Afro Asiatic is then a very successful line that became a wide tree (even going beyond the comparative method in the earliest layers, a valid testament of its age), but in the advent of this lineage, to say that a few related lineages survived is not far-fetched to me. So yes, our ancestors might have spoken an AA-related language, or if the depth of relatedness was too high temporally, we would have registered it as an isolate, a patch, the remnant of a dead structure that AA was a part of.
Cushites and Nilo-Saharans have seemingly been intermingling since the beginning or almost since the beginning. There is evidence of contact going back about 8,500 years:

The evidence that Proto-sahelian borrowed its words for “goat” from an already distinct ancestral beja language in the later seventh millennium6 supports the conclusion that the initial divergence of Proto-Cushitic into the Beja (North Cushitic) branch and Agäw-East-South-Cushitic branches began before 6500 BCE - History and the Testimony of Language by Christopher Ehret

There is some reason to believe Waaqism has some roots in contact with Nilo-Saharans:

According to Ehret, the religious beliefs of the proto-Cushites were a mixture of two distinct religious traditions. Probably as early as the seventh millennium BCE, the Cushites in parts of eastern Africa blended their traditional Afro-Asiatic religion with aspects of the religious tradition of their Sudanic neighbours. Specifically, they exchanged their belief in a clan deity with the Sudanic concept of "Divinity", expanding the use of the old Cushitic root for "sky" (waak'a) to also extend to "Divinity". However, they retained their older institution of a clan priest-chief (or *wap'er), with the *wap'er's religious duties now re-directed toward Divinity. The Cushites also retained the old Afrasian practice of ascribing unfortunate occurrences to maleficent spirits, but also sometimes viewed evil as Divine retribution. - The Civilizations of Africa: a History to 1800 by Christopher Ehret

That's contact from before our ancestors even started appearing in the Horn around 5,000 years ago. Well before. And at a time when North-Cushitic and Proto-Agaw-East-South were just somewhat split. And it's important to notice that the main distinction between Cushites and other Afro-Asiatics is pronounced AEA (Ancestral East African)/ proto-Nilotic ancestry and then the only non-AA element we see any evidence of Cushites making extensive contact with is mostly NS which does it make it quite likely that the people we got all this extra Proto-Nilotic and A-M13 from were actual NS speakers.

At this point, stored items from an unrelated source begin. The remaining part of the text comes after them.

-- ==== Sys2Proof/Machine/Hold.lean ====
section
/-!
DEFINITION. Changes of the major mode that any family may cause: entry to HOLD, entry to DEGRADED, and the trip (R26, R201,
R361, R518).
-/
namespace Sys2Proof.Machine

/-- AXn. -/
def State.axis (n : Nat) (s : State) : Axis := look {} n s.mot.axes

def setAxis (n : Nat) (f : Axis → Axis) (s : State) : State := { s with mot := { s.mot with axes := upd {} n f s.mot.axes } }

/-- The registers of AXn from its base (MOT_AX_*). -/
def axReg (n off : Nat) : Nat := 0x0100_0000 + 0x100 * n + off

/-- An axis without its bridge: it coasts in state `st`, and whatever it was doing ends (R338, R340). The carrier period that has begun
completes (R332). -/
def Axis.coast (st : AxState) (noFb : Bool) (a : Axis) : Axis :=
  { a with
    st := st, homed := a.homed && !noFb, v := 0, aSet := 0, run := none, pendingRun := none, ramp := none,
    team := none, reversal := none, homing := none, abortCode := none, testEnding := false, testKind := 0, obsNoRev := false, due := {},
    pPrev := a.p, vPrev := 0, control := false, feRun := 0, iRun := 0, goodPeriods := 0, sum := 0, highNext := [0, 0, 0, 0] }

/-- The half-bridge outputs fall in the middle of a carrier period (R332, R361). -/
def Axis.cut (a : Axis) : Axis := { a with high := [0, 0, 0, 0] }

/-- The axis has no feedback channel. -/
def noFeedback (n : Nat) (s : State) : Bool := decide (cf (axReg n 0) 11 10 s = 0)

/-- The axes with ENx at 1. -/
def enMask (s : State) : Nat :=
  (List.range s.axesFitted).foldl (fun m n => m + (if (s.axis n).st.en then 2 ^ n else 0)) 0

/-- The last condition code of axis `n`, and the door accumulator's (R363, R460). -/
def noteAxisCode (n code : Nat) (s : State) : State :=
  let s1 := setAxis n (fun a => { a with lastCode := code }) s
  { s1 with jnl := { s1.jnl with acc := upd {} n (fun (d : DoorAcc) => { d with lastCode := code }) s1.jnl.acc } }

/-- Every axis enters DISABLED; `code` is recorded once with the axes that were enabled, if any (R361). -/
def disableAxes (code : Nat) (s : State) : State :=
  let m := enMask s
  let s1 := (List.range s.axesFitted).foldl (fun s n =>
    let s1 := setAxis n (fun a => (a.coast .disabled (noFeedback n s)).cut) s
    if m.testBit n then noteAxisCode n code s1 else s1) s
  if m = 0 then s1 else record code [m] s1

/-- The releases that wait for the servo boundary are outranked: every post is dropped, and recorded with 0x2012 (R339). -/
def dropReady (s : State) : State :=
  (s.mot.ready.flatMap MboxRelease.posts).foldl (fun s q => record 0x2012 [bits 4 0 q.a.toNat] (noteAxisCode (bits 4 0 q.a.toNat) 0x2012 s))
    { s with mot := { s.mot with ready := [] } }

/-- The mode serves BTHb (R282). -/
def modeServes (b : Nat) (m : Mode) : Bool :=
  if b = 0 then true else if b ≤ 2 then m != .stabled else m != .boot && m != .stabled

/-! ### Berth reset (R320, R321) -/

/-- BTHb is reset: requests announced or fetched and not yet taken, staged envelope, pending replies and transfers are discarded, roles and
traffic keys cleared, the queue disabled; it is closed again when the reset has completed. Commands that the gate has stamped stay in their batch. The number of the cause in 0x6032 is a free value (log entry 3). -/
def resetBerth (b : Nat) (s : State) : State :=
  let s1 := setBerth b (fun B => { B with
    state := .resetting, nonce := none, granted := 0, removed := 0, certRoles := 0, certHash := [], certIds := [], staged := {}, waiting := []
    slotWait := [], tcp := none, tls := false, keyIn := [], keyOut := [], records := 0
    fetched := 0, reqHead := B.reqTail, enable := false }) s
  let s2 := { s1 with jnl := { s1.jnl with sealWait := s1.jnl.sealWait.filter (fun w => w.1 != b) } }
  let d := s2.draw 32
  raise 225 (record 0x6032 [b, d.1.toNat] d.2)

/-- Every berth that mode `m` does not serve is reset when the module enters it (R282). -/
def resetUnserved (m : Mode) (s : State) : State :=
  (List.range 8).foldl (fun s b => if modeServes b m then s else resetBerth b s) s

/-- The mode changes: LKP_MODE, 0x9000, event source 0 (R517); berths that it does not serve are reset, and BTH0, open or opening,
when COMMISSION is left with no policy table active (R282, R295). -/
def setMode (m : Mode) (cause : Nat) (s : State) : State :=
  let old := s.keep.mode
  let s1 := resetUnserved m (raise 0 (record 0x9000 [old.code, m.code, cause]
    { s with keep := { s.keep with mode := m, prev := old, cause := BitVec.ofNat 16 cause } }))
  if old = .commission ∧ s.bth.policy = none ∧ ((s1.berth 0).state = .open_ ∨ (s1.berth 0).state = .opening) then resetBerth 0 s1 else s1

/-- The sequencer stops in whatever phase it is, and every cluster is drained (R53, R203, R518): by the mode change, with no record 0x1320
of a hand-over that MAINTAIN or the lock-keeper asked for (log entry 94). -/
def stopSequencer (s : State) : State :=
  { s with
    seq := { s.seq with
      phase := .notRunning, complete := true, overrun := false, motionList := [], fieldList := [],
      clMode := [], clReq := [], clTarget := [] }
    cores := s.cores.map (fun p => (p.1, { p.2 with
      top := { p.2.top with run := .idle, stall := .none }
      heart := { p.2.heart with run := .idle, stall := .none }
      base := { p.2.base with run := .idle, stall := .none } }))
    splits := s.splits.map (fun p => (p.1, { p.2 with run := .idle })) }

/-- MCC of the batch being filled: that of the next CAPTURE (R55). -/
def State.fillMcc (s : State) : Nat := if s.seq.captured then (s.seq.mcc + 1) % 2 ^ 48 else 0

/-- HOLD answers every entry that the gate has accepted and not yet answered (R319). -/
def answerAllHeld (s : State) : State :=
  let a := fun (disp mcc : Nat) =>
    ({ status := 0x6220, disposition := disp, released := false, mcc := mcc, words := [0, 0, 0, 0] } : EntryAnswer)
  let s1 := s.bth.batch.foldl (fun s e => answerEntry e (a (if s.bth.batchDone then e.disposition else 4) s.seq.mcc) s) s
  let s2 := s.bth.filling.foldl (fun s e => answerEntry e (a 4 s.fillMcc) s) s1
  let s3 := { s2 with bth := { s2.bth with batch := [], filling := [], batchDone := false } }
  (List.range 8).foldl (fun s b => flushReplies b (setBerth b (fun B => { B with filled := 0 }) s)) s3

/-- A triad member leaves with NOTICE (R242). -/
def leaveTriad (cause : Nat) (s : State) : State :=
  if s.tri.state = .off ∨ s.tri.state = .out then s
  else setTri .out (tpSendAll tNotice (be 4 cause ++ zeros 4) s)

/-- A BOOT that is in progress ends, once: LKP_BOOT, and the BOOT record of the keeper log (R516, R521). -/
def endBoot (s : State) : State :=
  if s.keep.mode ≠ .boot ∨ s.keep.bootStage = 15 then s
  else
    let s1 := askBootRecord s
    { s1 with keep := { s1.keep with bootStage := 15, bootMs := (s.now - s.keep.bootStart) / 1_000_000 } }

/-- Entry to HOLD (R518): one entry, whatever the number of causes (R520); a fault in HOLD causes nothing more (R32). -/
def enterHold (cause : Nat) (s : State) : State :=
  if s.keep.mode = .hold then s
  else
    let s1 := stopSequencer s
    let s2 := { s1 with keep := { s1.keep with
      liveLow := true, tripLow := true, stblRequest := false } }
    let s3 := disableAxes 0x2041 (dropReady { s2 with mot := { s2.mot with arriving := none } })
    let s4 := leaveTriad cause s3
    let s5 := setMode .hold cause (endBoot s4)
    let s6 := askFrame (applyHeldSamples (askCheckpoint s5))
    let s7 := answerAllHeld s6
    alertAll cause [] s7

/-- The module enters DEGRADED (R26, R517): from RUN only. -/
def enterDegraded (cause : Nat) (s : State) : State :=
  if s.keep.mode = .run then setMode .degraded cause s else s

/-- The trip net of R201: the flop is set, LIVE0 and LIVE1 are static low, the trip lines fall, the axes coast (R361). -/
def trip (s : State) : State :=
  disableAxes 0x2041 { s with seq := { s.seq with tripFlop := true }, keep := { s.keep with liveLow := true, tripLow := true } }

/-- The region is reinitialising (R30). -/
def State.reiniting (region : Nat) (s : State) : Bool := (look none region s.keep.reinit).isSome

/-- A region reinitialisation begins: 0x9101 with the region number (R30); a second fault during it passes to the module (R31). -/
def startReinit (region : Nat) (s : State) : State :=
  if s.reiniting region then enterHold 0x9103 (record 0x9103 [region] s)
  else record 0x9101 [region] { s with keep := { s.keep with reinit := put region (some s.now) s.keep.reinit } }

/-- A fault, recorded already, has the region reinitialised; in HOLD a fault causes no action (R30 to R32). -/
def beginReinit (region : Nat) (s : State) : State := if s.keep.mode = .hold then s else startReinit region s

end Sys2Proof.Machine
end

My personal thinking is that NS speakers were probably always quite dominant in places like Upper Nubia and western Sudan whereas Cushites were always quite predominant along Lower Nubia and the Red Sea hills though there was most likely a lot of overlap like there has been over the last few thousand years, especially along the Nile. A sort of mirror image of each other:

CXpYy76.png


The Cushitic urheimat basically seems to be Lower Nubia, the Eastern Desert, the Red Sea Hills and northern Eritrea from what I can surmise.